Jasbir Matharu's Work Paves the Way to an Open Source Toolchain for Allwinner's V831 NPU Accelerator
Coder responds to Sipeed's call to arms and sets about reverse engineering the neural processing unit, unlocking its potential.
Tiny Device's Jasbir Matharu has published the result of an effort, proposed by Sipeed, to reverse engineer the Neural Processing Unit (NPU) on Allwinner's V831 — in order to make it available for use in open source software.
"We are reversing [the Allwinner] V831's NPU register, and mak[ing an] open source AI toolchain based on NCNN," Sipeed wrote on Twitter in October of last year, having designed its MAIX-II Dock computer vision product around the part. "The NPU IP isn't Allwinner's, and they haven't made a usable AI toolchain yet, so we have to reverse it."
The company sought community help in reverse engineering the accelerator, which provides 0.2 TOPS of compute performance for neural network workloads, offering boards to anyone looking to help. Tiny Device's Matharu was one such volunteer — and considerable progress has been made in getting the device usable.
"After many months of trial and error, endless deciphering of data dumps, a few dead ends and numerous reverse engineering attempts," Matharu writes in his follow-up, "parts of the NPU operations have been decoded. Fundamentally a large portion of the NPU is a customized implementation of [the] NVIDIA Deep Learning Accelerator (NVDLA) architecture."
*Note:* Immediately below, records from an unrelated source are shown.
/-- BOOT_ROM_READY, BOOT_RXLEN_WRITE, SEED_LOAD, GRAFT and BOOT_GRAFT_GO (R367–R383). Assumption 24 gives the ROM's words, 84 the
RETURNED finished at boot, 85 the statuses of a malformed image, 86 and 159 what GSTAT shows, 127 the source that locks. -/
def Obligations.BootAndGrafts : Prop :=
  (∀ (s : State) (bad : Bool),
    let ready := s.released = true ∧ s.vcoreLow = false ∧ s.pwr.devStop = false ∧ bootState s = 0
    (¬ready → Runs (.bootRomReady bad) s fun s' => s' = s) ∧
    (ready → Runs (.bootRomReady bad) s fun s' => bootState s' = 1 ∧ regB s' pgBoot 0x010 9 = trimsBad bad s ∧
      s'.trims = trimMirrors bad s ∧ s'.boot.lc = s'.otp.lc ∧
      (1 ∈ bootSources s.boot.sel → reg s' pgHost 0x01D = wd 0x04200000) ∧ (tineAt s' 0).halt = .no ∧ (tineAt s' 0).pc = 0 ∧ tW s' 0 = true ∧
      tS s' 0 = true ∧ tLvl s' 0 = 0 ∧ (s.otp.retPending = false → s'.otp = s.otp ∧ s'.keys = s.keys) ∧
      (s.otp.retPending = true → s.otpOp = none → s'.otp.lc = 3 ∧ (s.otp.lc ≠ 3 → s'.keys = [])) ∧
      (∀ k, k < 0x2000 → memGet s' (trayBase 0 + k) = memGet s k) ∧
      (∀ pa, ¬(trayBase 0 ≤ pa ∧ pa < trayBase 0 + 0x2000) → memGet s' pa = memGet s pa))) ∧
  (∀ (s : State) (src : Fin 4) (v : Word),
    let n := getF v 0 23
    let len := v &&& wd 0x80007FFFFF
    let held := regF s pgBoot 0x010 3 2
    let takes := bootState s = 1 ∧ s.boot.lockAt = s.now ∧ srcBefore s.boot.sel src held = true ∧ n ≠ 0
    -- GSTAT.STATE shows the reception as a load (assumption 159), and nothing else of BOOT_GSTAT changes
    Runs (.bootRxlenWrite src v) s (fun s' =>
      (regF s' pgBoot 0x014 0 3 = 1 ↔ bootState s' = 2 ∨ (bootState s' = 3 ∧ bootOpen s' = true))) ∧
    (bootState s = 0 ∨ src.val ∉ bootSources s.boot.sel ∨ (src = 3 ∧ chainReady s = false) →
      Runs (.bootRxlenWrite src v) s fun s' => s' = loadShown s) ∧
    -- another source is discarded while boot bytes are awaited, after the launch too
    (bootLocked s = true → held ≠ src → bootOpen s = true → ¬takes → Runs (.bootRxlenWrite src v) s fun s' => s' = loadShown s) ∧
    ((src = 3 → chainReady s = true) →
    (bootLocked s = true → takes → s.boot.seed = none → n < 256 → bit v 39 = false → Runs (.bootRxlenWrite src v) s fun s' => bootLocked s' = true ∧
      regF s' pgBoot 0x010 3 2 = src ∧ reg s' pgBoot 0x011 = len ∧ s'.boot = s.boot ∧ s'.mem = s.mem ∧ s'.tines = s.tines) ∧
    (bootState s = 1 → bootLocked s = false → src.val ∈ bootSources s.boot.sel → s.boot.seed = none → s.boot.applied = false →
      let locks := fun s' : State => bootLocked s' = true ∧ regF s' pgBoot 0x010 3 2 = src ∧ reg s' pgBoot 0x011 = len ∧
        s'.mem = s.mem ∧ s'.tines = s.tines
      (5242880 < n → Runs (.bootRxlenWrite src v) s (BootRejected eFORMAT s)) ∧
      (0 < n → n < 256 → bit v 39 = false → Runs (.bootRxlenWrite src v) s fun s' => locks s' ∧
        s'.boot = { s.boot with lockAt := s.now }) ∧
      (256 ≤ n → n ≤ 5242880 → 1 ≤ imgNsec s rxBase → imgNsec s rxBase ≤ 64 → 256 + 48 * imgNsec s rxBase ≤ n →
        (∀ e, seedCheck s rxBase = .bad e → bit v 39 = false → Runs (.bootRxlenWrite src v) s (BootRejected e s)) ∧
        (∀ x y, seedCheck s rxBase = .good x → x.sects[0]? = some y → n < y.off + y.len → bit v 39 = false →
          Runs (.bootRxlenWrite src v) s fun s' => locks s' ∧ bootState s' = 2 ∧ regF s' pgBoot 0x010 10 6 = 0 ∧ s'.boot = { s.boot with seed := some x, next := 0, lockAt := s.now }))) ∧
    (∀ x y s1, bootState s = 2 → bootLocked s = true → regF s pgBoot 0x010 3 2 = src → src.val ∈ bootSources s.boot.sel →
      regF s pgBoot 0x011 0 23 ≤ n → n ≤ 5242880 → s.boot.seed = some x → s.boot.next = x.start → x.sects.length = x.start + 1 →
      x.sects[x.start]? = some y → y.off + y.len ≤ n → y.typ = 1 → sectOk s rxBase y = true → x.base = rxBase →
      applySect (y.len + 1) true (some (imgRange x)) (sectWords s rxBase y)
        (setBootSect x.start (setReg pgBoot 0x011 len s)) = (0, s1) →
      bootState s1 = 2 → s1.boot.seed = some x → scionAt s1 x.init = none →
      Runs (.bootRxlenWrite src v) s fun s' => bootState s' = 3 ∧ s'.boot.svn = x.svn ∧ s'.mem = s1.mem ∧
        ∀ l t, l ∈ s1.boot.coded → physOf s1 l = some t → (tineAt s' t).halt = .no ∧ (tineAt s' t).pc = 0 ∧
          activeBank s' t = 1 ∧ tW s' t = true ∧ tS s' t = true ∧ tLvl s' t = 0))) ∧
  (∀ (s : State) (addr len : BitVec 32),
    let ends := fun (st : Nat) (s' : State) => s'.adminLast.1 = 0x18 ∧ s'.adminLast.2.1 = st ∧ regF s' pgBoot 0x014 3 8 = st ∧
      regF s' pgBoot 0x014 0 3 = (if st = 0 then 4 else 5)
    let fails := fun (st : Nat) (s' : State) => ends st s' ∧ s'.mem = s.mem ∧ s'.boot = s.boot
    let inShed' := 0x04000000 ≤ addr.toNat ∧ addr.toNat + (len.toNat + 4) / 5 ≤ 0x04400000
    let nsec := imgNsec s addr.toNat
    (inReset s = true → Runs (.seedLoad addr len) s fun s' => s' = s) ∧
    (inReset s = false → graftBusy s = true → Runs (.seedLoad addr len) s fun s' => s'.adminLast.1 = 0x18 ∧ s'.adminLast.2.1 = 0x48 ∧ s'.mem = s.mem ∧
      s'.boot = s.boot ∧ reg s' pgBoot 0x014 = reg s pgBoot 0x014) ∧
    (inReset s = false → graftBusy s = false →
      (¬inShed' ∨ len.toNat < 256 ∨ nsec < 1 ∨ 64 < nsec ∨ len.toNat < 256 + 48 * nsec → Runs (.seedLoad addr len) s (fails 0x42)) ∧
      (inShed' → 1 ≤ nsec → nsec ≤ 64 → 256 + 48 * nsec ≤ len.toNat →
        (∀ e, seedCheck s addr.toNat = .bad e → Runs (.seedLoad addr len) s (fails (seedStatus e))) ∧
        (∀ x, seedCheck s addr.toNat = .good x →
          (x.total ≠ len.toNat → Runs (.seedLoad addr len) s (fails 0x42)) ∧
          (x.total = len.toNat → (∃ y ∈ x.sects, sectOk s addr.toNat y = false) → Runs (.seedLoad addr len) s (fails 0x43)) ∧
          (x.total = len.toNat → (∀ y ∈ x.sects, sectOk s addr.toNat y = true) → x.base = addr.toNat →
            (x.sects ≠ [] → (∀ y ∈ x.sects, y.typ = 1) → Runs (.seedLoad addr len) s fun s' => ends 0 s' ∧ s'.mem = s.mem ∧
              s'.boot = { s.boot with root := some x }) ∧
            (∀ y, x.sects = [y] → y.typ = 2 →
              let pa := 0x04000000 + y.store
              let target := ∀ i, i < y.len / 5 → shedTarget (some (imgRange x)) (pa + i) = true
              (¬target → Runs (.seedLoad addr len) s fun s' => ends 0x44 s' ∧ regF s' pgBoot 0x010 5 4 = eTARGET ∧ s'.mem = s.mem) ∧
              (target → domUp s domShda = true → domUp s domShdb = true → Runs (.seedLoad addr len) s fun s' => ends 0 s' ∧
                scionAt s' y.id = some { addr := pa, len := y.len, be := y.be, digest := y.digest } ∧
                ∀ i w, (bytesWords false (y.len / 5) (sectBytes s x.base y))[i]? = some w → memGet s' (pa + i) = w))))))) ∧
  (∀ (s : State) (w : Who),
    (∀ (scion tries : BitVec 8) (block : BitVec 24),
      let root := scion.toNat = 0xFF
      let valid := (scion.toNat ≤ 31 ∨ root) ∧ 1 ≤ tries.toNat ∧ tries.toNat ≤ 15
      let g : Graft := Graft.mk (decide root) block.toNat tries.toNat true (adminBegin 0x19 s).1 [] [] [] []
      let s0 := setReg pgBoot 0x014 2 (adminBegin 0x19 s).2
      (inReset s = true → Runs (.graft scion tries block) s fun s' => s' = s) ∧
      (inReset s = false → ¬valid → Runs (.graft scion tries block) s fun s' => s'.adminLast = (0x19, 0x0002, 0) ∧ s'.boot = s.boot ∧ s'.regs = s.regs ∧ s'.mem = s.mem) ∧
      (inReset s = false → valid → graftBusy s = true → Runs (.graft scion tries block) s fun s' => GraftEnds true 0x48 s s' ∧ s'.boot = s.boot) ∧
      (inReset s = false → valid → graftBusy s = false →
        ((root ∧ s.boot.root = none) ∨ (¬root ∧ scionAt s scion.toNat = none) → Runs (.graft scion tries block) s fun s' => GraftEnds true 0x4A s s' ∧
          regF s' pgBoot 0x014 0 3 = 5 ∧ s'.boot.graft = none) ∧
        (∀ g1 s1, stageAll scion.toNat g s0 = (0, g1, s1) → Runs (.graft scion tries block) s fun s' => regF s' pgBoot 0x014 0 3 = 3 ∧
          s'.boot.graft = some g1 ∧ s'.mem = s1.mem ∧ s'.tines = s1.tines))) ∧
    (∀ v : Word, regGate s w pgBoot 0x013 = .ok → w ≠ .graft →
      (graftBusy s = true → Runs (.bootGraftGo w v) s fun s' => GraftEnds false 0x48 s s' ∧ s'.boot = s.boot) ∧
      (graftBusy s = false →
        ((bit v 5 = true ∧ s.boot.root = none) ∨ (bit v 5 = false ∧ scionAt s (getF v 0 5) = none) → Runs (.bootGraftGo w v) s fun s' =>
          GraftEnds false 0x4A s s' ∧ regF s' pgBoot 0x014 0 3 = 5 ∧ s'.adminLast = s.adminLast) ∧
        (∀ g1 s1, stageAll (getF v 0 5) (Graft.mk (bit v 5) (getF v 6 24) (max 1 (getF v 30 4)) false none [] [] [] [])
            (setReg pgBoot 0x014 2 (setReg pgBoot 0x013 (v &&& wd 0x3FFFFFFFF) s)) = (0, g1, s1) →
          Runs (.bootGraftGo w v) s fun s' => regF s' pgBoot 0x014 0 3 = 3 ∧ s'.boot.graft = some g1 ∧ s'.adminLast = s1.adminLast ∧
            s'.mem = s1.mem ∧ s'.tines = s1.tines))) ∧
    (∀ g, s.boot.graft = some g → s.pllRuns = true → s.blkFrom + blockTicks s ≤ s.now + 1 → (gridClk s).isSome = true → g.block = 0 → g.shadows = [] → g.coded = [] → g.marks = [] →
      regF s pgBoot 0x014 11 4 = 0 → Runs .blockBoundary s fun s' => s'.boot.graft = none ∧ regF s' pgBoot 0x014 0 3 = 4 ∧
        regF s' pgBoot 0x014 3 8 = 0 ∧ regF s' pgBoot 0x015 0 16 = min 65535 (regF s pgBoot 0x015 0 16 + 1) ∧
        (g.root = true → ∀ x, s.boot.root = some x → s'.boot.root = none ∧ s'.boot.svn = x.svn)))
"So far I have decoded the CONV, SDP and PDP units which allow for the following operations (tested with int8 data type): Direct convolutions; Bias addition; Relu/Prelu; Element wise operations; Max/Average pooling. Furthermore I have managed to removed all dependencies on closed Allwinner libraries, this is partially achieved by implementing a simple ION memory allocation utility."
Matharu's work reveals that the NPU supports, at least, int8 and int16 data types, though fp16 support is as-yet unconfirmed, and that it can be clocked in software from 100MHz to 1,200MHz with a 400MHz default. The NPU also uses the NV Small model, sharing the memory bus with the CPU and using system memory for all operations — putting a limit on its performance.
Matharu's full write-up is available on the Tiny Devices blog, while work-in-progress source code can be found on GitHub under the reciprocal GNU General Public License 3.